Although Russian soldiers are not believed to have made meaningful advances towards the city centre for more than a week, the bombardment has turned up the pressure. “Their plan is to wear us down through intimidation and exhaustion,” says Serhii Kuzan, head of the Ukrainian Security and Co-operation Centre, a think-tank.

To the north-west and north-east of the capital Ukrainian forces are fighting tooth and nail to hold back the Russian invasion, and whole small suburban towns are being laid to waste. Critically, they have largely succeeded in keeping Russian artillery out of range of the city centre. As a result, for many in Kyiv, the war has been more of a distant rumble than a reality—until now.

Some 25 minutes’ drive north-west of the centre, the Russian advance has been halted at the town of Irpin.
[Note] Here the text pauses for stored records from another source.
theorem imageGiven_silent (s : State) : s.silent s.imageGiven := ⟨rfl, rfl⟩
theorem imageGiven_pendOp (s : State) : s.imageGiven.pendOp = s.pendOp := rfl

/-- A block inside `xfer_buf` is appended and answered, the last one by `TXRX_DONE` (R242). -/
theorem hostTakeBlock_eq (P : List Byte) (s : State) :
    hostTakeBlock P s =
      if xferBufSize < (cancel s).xferCnt.toNat + P.length then .fault .xferBufIndex
      else if ((cancel s).blockTaken P).xferCnt.toNat < memsize ((cancel s).blockTaken P).memtype then
        .next (arm tChunk (send cmdTxrxAck [] ((cancel s).blockTaken P)))
      else .next (hostToIdle (send cmdTxrxDone [] ((cancel s).blockTaken P)).imageGiven) := rfl

theorem hostTakeBlock_sends (P : List Byte) (s : State) :
    answers (hostTakeBlock P s) fun t => s.sendsOne t fixedFrame ∨ s.sendsDoneAndRequest t := by
  have hbefore : s.silent ((cancel s).blockTaken P) := by simp [State.blockTaken]
  have hpend : ((cancel s).blockTaken P).pendOp = s.pendOp := cancel_pendOp s
  rw [hostTakeBlock_eq]
  split
  · exact answers_fault _ _
  · split
    · exact (answers_next _ _).2 (.inl
        ((send_fixed cmdTxrxAck [] _ (fixedFrame_empty rfl plen_txrxAck)).between hbefore ⟨rfl, rfl⟩))
    · exact (answers_next _ _).2 (hostToIdle_after_done
        ((send_fixed_as cmdTxrxDone [] _ (ok := (· = (cmdTxrxDone, []))) fixedFrame_txrxDone rfl).between hbefore
          (imageGiven_silent _))
        ((imageGiven_pendOp _).trans ((send_pendOp _ _ _).trans hpend)))

/-! The procedures of a DEVICE. -/

theorem devToSafe_silent (s : State) : s.silent (devToSafe s) := by
  cases hl : s.link with
  | host h => simp [devToSafe, hl]
  | device d =>
    rw [devToSafe_eq hl]
    unfold State.madeSafe; dsimp only
    split <;> exact ⟨rfl, rfl⟩

theorem deviceError_sends (code : ErrorCode) (s : State) : s.sendsOne (deviceError code s) refusalFrame := by
  have hf := fixedFrame_one code.byte rfl plen_err
  exact (send_fixed_as cmdErr [code.byte] _ hf ⟨hf, by simp⟩).between (by simp) (devToSafe_silent _)

theorem devTimeout_sends (d : DevState) (s : State) : s.sendsOne (devTimeout d s) refusalFrame := by
  unfold devTimeout
  split
  case h_1 | h_2 | h_3 => exact deviceError_sends _ s
  all_goals exact sendsOne_of_silent (by simp)

theorem devChecksumFailure_sends (d : DevState) (s : State) : s.sendsOne (devChecksumFailure d s) refusalFrame := by
  unfold devChecksumFailure
  split
  case h_1 =>
    have hf := fixedFrame_empty rfl plen_txrxErr
    exact (send_fixed_as cmdTxrxErr [] _ hf ⟨hf, by simp⟩).between (by simp) ⟨rfl, rfl⟩
  all_goals exact deviceError_sends _ s

/-- Every handler of a DEVICE refuses, asks for a repetition or is silent (R262). -/
theorem raise_device_sends {s : State} {d : DevState} (x : Exn) (hl : s.link = .device d) :
    s.sendsOne (raise x s) refusalFrame := by
  unfold raise
  rw [hl]
  cases x with
  | protocolViolation => exact deviceError_sends _ s
  | checksumFailure => exact devChecksumFailure_sends d s
  | timeout => exact devTimeout_sends d s
  | retryExceeded => exact sendsOne_of_silent (by simp)
  | deviceError code => exact deviceError_sends code s

/-- Every handler of either role sends at most one frame, and no block (R262). -/
theorem raise_sends (x : Exn) (s : State) : s.sendsOne (raise x s) fixedFrame := by
  cases hl : s.link with
  | device d => exact (raise_device_sends x hl).mono fun _ hf => hf.1
  | host h =>
    unfold raise
    rw [hl]
    cases x with
    | protocolViolation => exact hostReconnect_sends _ s
    | checksumFailure => exact hostReconnect_sends _ s
    | timeout => exact hostTimeout_sends h s
    | retryExceeded => exact hostReconnect_sends _ s
    | deviceError code => exact sendsOne_of_silent (by simp)

/-- A block goes out with the length that the table gives it where the rule begins (R191). -/
theorem devSendBlock_sends (s : State) : answers (devSendBlock s) fun t => s.sendsOne t (inTable s.decCtx) := by
  have hraise : ∀ x b, s.sendsOne (raise x { s with backend := b }) (inTable s.decCtx) := fun x b =>
    ((raise_sends x { s with backend := b }).after_silent ⟨rfl, rfl⟩).mono fun _ hf => hf _
  unfold devSendBlock; dsimp only
  split
  · exact (answers_raising _ _ _).2 (hraise _ s.backend)
  · split
    · next u hr =>
      obtain ⟨b, rfl, -⟩ := memRead_cases hr
      exact (answers_raising _ _ _).2 (hraise _ b)
    · next r u hr =>
      obtain ⟨b, rfl, -⟩ := memRead_cases hr
      have hsend := send_sendsOne cmdMemdata r { s with backend := b } rfl
      exact (answers_next _ _).2 (State.sendsOne.mono (hsend.between ⟨rfl, rfl⟩ ⟨rfl, rfl⟩) fun f hf => hf.2)

theorem devBegin_sends (t : Byte) (d : DevState) (s : State) :
    answers (devBegin t d s) fun u => s.sendsOne u fixedFrame := by
  unfold devBegin
  split
  · exact (answers_next _ _).2
      ((send_fixed cmdOk [] _ (fixedFrame_empty rfl plen_ok)).between (by simp) ⟨rfl, rfl⟩)
  · exact (answers_raising _ _ _).2 (raise_sends _ s)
In the north-east a convoy of advancing tanks was stopped at Skybyn on March 10th. Since then thousands of residents have fled the Russians, some pell-mell and others in organised convoys.

On the morning of March 14th a missile hit another block of flats, in the northern district of Obolon, killing two. A few hours later yet another missile smashed into a nearby street, destroying parked cars and a trolley-bus and killing a pedestrian. Within an hour of that strike electrical engineers were at work reconnecting severed and dangling cables.

No one knows for sure if these missiles are aimed at military targets and have missed, or are designed to sow panic by hitting civilian areas at random. If panic is the aim, it is not working.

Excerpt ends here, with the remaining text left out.